**Assigned task**: In the data below, which lines hold "injection"? Copy every one.

**Recorded data**:
theorem read_done {b : Bindings} {r : Register} {sb sb' : Byte} {s t : State}
    (he : s.pins.e = false) (h : microSteps b (readMicros s.timing r) sb s = .next (sb', t)) :
    ReadDone b r sb' s t := by
  rw [microSteps_read _ _ _ he] at h
  split at h
  · next v u hu =>
    injection h with h
    injection h with h1 h2
    subst h1 h2
    have hcase := lcdSupplies_cases hu
    have hev : u.trace = (s.raisedForRead b s.timing r).trace ∧ u.pins = (s.raisedForRead b s.timing r).pins
        ∧ u.handle = s.handle ∧ u.seq = s.seq ∧ u.timing = s.timing ∧ u.reply = s.reply ∧ u.calls = s.calls
        ∧ u.lcd.width = s.lcd.width ∧ u.now = (s.raisedForRead b s.timing r).now := by
      obtain ⟨-, -, rfl⟩ | ⟨L, -, -, -, rfl⟩ | ⟨L, L', -, -, -, rfl⟩ := hcase <;>
        simp [State.raisedForRead]
    obtain ⟨e1, e2, e3, e4, e5, e6, e7, e8, e9⟩ := hev
    refine ⟨?_, ?_, ?_, ?_, ?_, ?_, ?_, ?_, ?_, ?_, ?_, ?_⟩
    · simp only [State.lowered, State.stretched, readEvents]
      split <;> simp [State.events, e1, State.raisedForRead, rsLevel_eq]
    · simp [State.lowered, e2, State.raisedForRead, idleAfterRead, rsLevel_eq]
    · simpa [State.lowered] using e3
    · simpa [State.lowered] using e4
    · simpa [State.lowered] using e5
    · simpa [State.lowered] using e6
    · simpa [State.lowered] using e7
    · simpa [State.lowered] using e8
    · intro ho
      obtain ⟨-, hv, rfl⟩ | ⟨L, hL, -⟩ | ⟨L, L', hL, -⟩ := hcase
      · refine ⟨by simpa [State.lowered, State.UnderOracle, State.raisedForRead] using ho,
          by simp [State.lowered, State.raisedForRead], ?_⟩
        intro x xs hx
        have hx' : (s.raisedForRead b s.timing r).draws.senses = x :: xs := by
          simpa [State.raisedForRead] using hx
        exact ⟨hv.trans (sensed_of_cons hx'), by simpa [State.lowered] using dropSensed_of_cons hx'⟩
      all_goals
        have hL : s.lcd.model = .reference L := by simpa [State.raisedForRead] using hL
        rw [State.UnderOracle, hL] at ho
        cases ho
    · rintro L hs rfl
      obtain ⟨hm, -⟩ | ⟨L₀, hL, -, hv, rfl⟩ | ⟨L₀, L', hL, hrs, -⟩ := hcase
      · have hm : s.lcd.model = .oracle := by simpa [State.raisedForRead] using hm
        rw [hm] at hs
        cases hs
      · have hL : s.lcd.model = .reference L₀ := by simpa [State.raisedForRead] using hL
        rw [hL] at hs
        cases hs
        exact ⟨hv, by simp [State.lowered], by simp [State.lowered, State.raisedForRead],
          by simp [State.lowered, State.raisedForRead]⟩
      · cases hrs
    · rintro L hs rfl
      obtain ⟨hm, -⟩ | ⟨L₀, hL, hrs, -⟩ | ⟨L₀, L', hL, -, hsup, rfl⟩ := hcase
      · have hm : s.lcd.model = .oracle := by simpa [State.raisedForRead] using hm
        rw [hm] at hs
        cases hs
      · cases hrs
      · have hL : s.lcd.model = .reference L₀ := by simpa [State.raisedForRead] using hL
        rw [hL] at hs
        cases hs
        refine ⟨L', _, by simp [State.lowered], hsup, ?_⟩
        intro x xs hx
        have hx' : (s.raisedForRead b s.timing .data).draws.busy = x :: xs := by
          simpa [State.raisedForRead] using hx
        exact ⟨nextBusy_of_cons hx', by simpa [State.lowered] using dropBusy_of_cons hx'⟩
    · simp only [State.lowered, State.stretched]
      split <;> simp only [elapse_now, driveE_now, e9, State.raisedForRead, driveDir_now, driveRw_now,
        driveRs_now] <;> omega
  · cases h
  · cases h

/-- A read the controller answers completes. -/
theorem read_completes {b : Bindings} {r : Register} (sb : Byte) {s : State}
    (he : s.pins.e = false) (ha : s.LcdAnswers r) :
    ∃ sb' t, microSteps b (readMicros s.timing r) sb s = .next (sb', t) ∧ ReadDone b r sb' s t := by
  obtain ⟨⟨v, u⟩, hu⟩ := lcdSupplies_answers ha (s.raisedForRead b s.timing r) (by simp [State.raisedForRead])
  have h : microSteps b (readMicros s.timing r) sb s = .next (v, (u.elapse 0 (.input v)).lowered b s.timing) := by
    rw [microSteps_read _ _ _ he, hu]
  exact ⟨v, _, h, read_done he h⟩

/-! ## One block -/

/-- A block with a transfer in it runs only if Enable was low (40_bus_transport.md R72). -/
theorem block_found_low {b : Bindings} {bl : Block} {sb sb' : Byte} {s t : State} (hb : bl ≠ .setStartup)
    (h : microSteps b (Block.micros s.timing bl) sb s = .next (sb', t)) : s.pins.e = false := by
  cases he : s.pins.e with
  | false => rfl
  | true =>
    cases bl with
    | setStartup => exact absurd rfl hb
    | poll => simp [Block.micros, readMicros, microSteps, microStep, he] at h
    | read r => simp [Block.micros, readMicros, microSteps, microStep, he] at h
    | write r v => simp [Block.micros, writeMicros, microSteps, microStep, he] at h

/-- What a block makes of the controller's record of its bus width (10_state.md R29 (c)). -/
theorem block_width {b : Bindings} {bl : Block} {sb sb' : Byte} {s t : State}
    (h : microSteps b (Block.micros s.timing bl) sb s = .next (sb', t)) :
    t.lcd.width = match bl with
      | .write r v => latchWidth s.lcd.width (rsLevel r) v
      | .poll | .read _ | .setStartup => s.lcd.width := by
  cases bl with
  | setStartup =>
    simp only [Block.micros, microSteps, microStep] at h
    injection h with h
    injection h with _ h
    exact h ▸ rfl
  | poll => exact (read_done (r := .instruction) (block_found_low (by simp) h) h).width
  | read r => exact (read_done (block_found_low (by simp) h) h).width
  | write r v => exact (write_done (block_found_low (by simp) h) h).2.width

/-! ## Premises about the controller -/

theorem accepts_of_oracle {s : State} (h : s.UnderOracle) (r : Register) (v : Byte) : s.LcdAccepts r v :=
  fun L hL => by rw [State.UnderOracle, hL] at h; cases h

theorem answers_of_oracle {s : State} (h : s.UnderOracle) (r : Register) : s.LcdAnswers r :=
  fun L hL => by rw [State.UnderOracle, hL] at h; cases h

theorem answers_status (s : State) : s.LcdAnswers .instruction :=
  fun _ _ h => by cases h

/-! ## The poll -/

/-- A poll makes one status read; it waits where it senses bit 7 = 1 and goes on where it does not
(41_busy_sync.md R74). -/
theorem runBlocks_poll {b : Bindings} {i : Instr} {x : Extract} {k : Nat} {bls : List Block} {s : State}
    (he : s.pins.e = false) :
    ∃ sb t, ReadDone b .instruction sb s t ∧ ∀ sb₀, runBlocks b i x k (.poll :: bls) sb₀ s
      = if busyFlag sb then .next { t with seq := .at i k } else runBlocks b i x (k + 1) bls sb t := by
  obtain ⟨sb, t, h, hd⟩ := read_completes (b := b) (r := .instruction) 0 he (answers_status s)
  refine ⟨sb, t, hd, fun sb₀ => ?_⟩
  have h' : microSteps b (Block.micros s.timing .poll) sb₀ s = .next (sb, t) := by
    rw [← h]
    simp only [Block.micros]
    rw [microSteps_read _ _ _ he, microSteps_read _ _ _ he]
  simp only [runBlocks, h']
  cases busyFlag sb <;> simp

**Exercise answer**:
    injection h with h
    injection h with h1 h2
    injection h with h
    injection h with _ h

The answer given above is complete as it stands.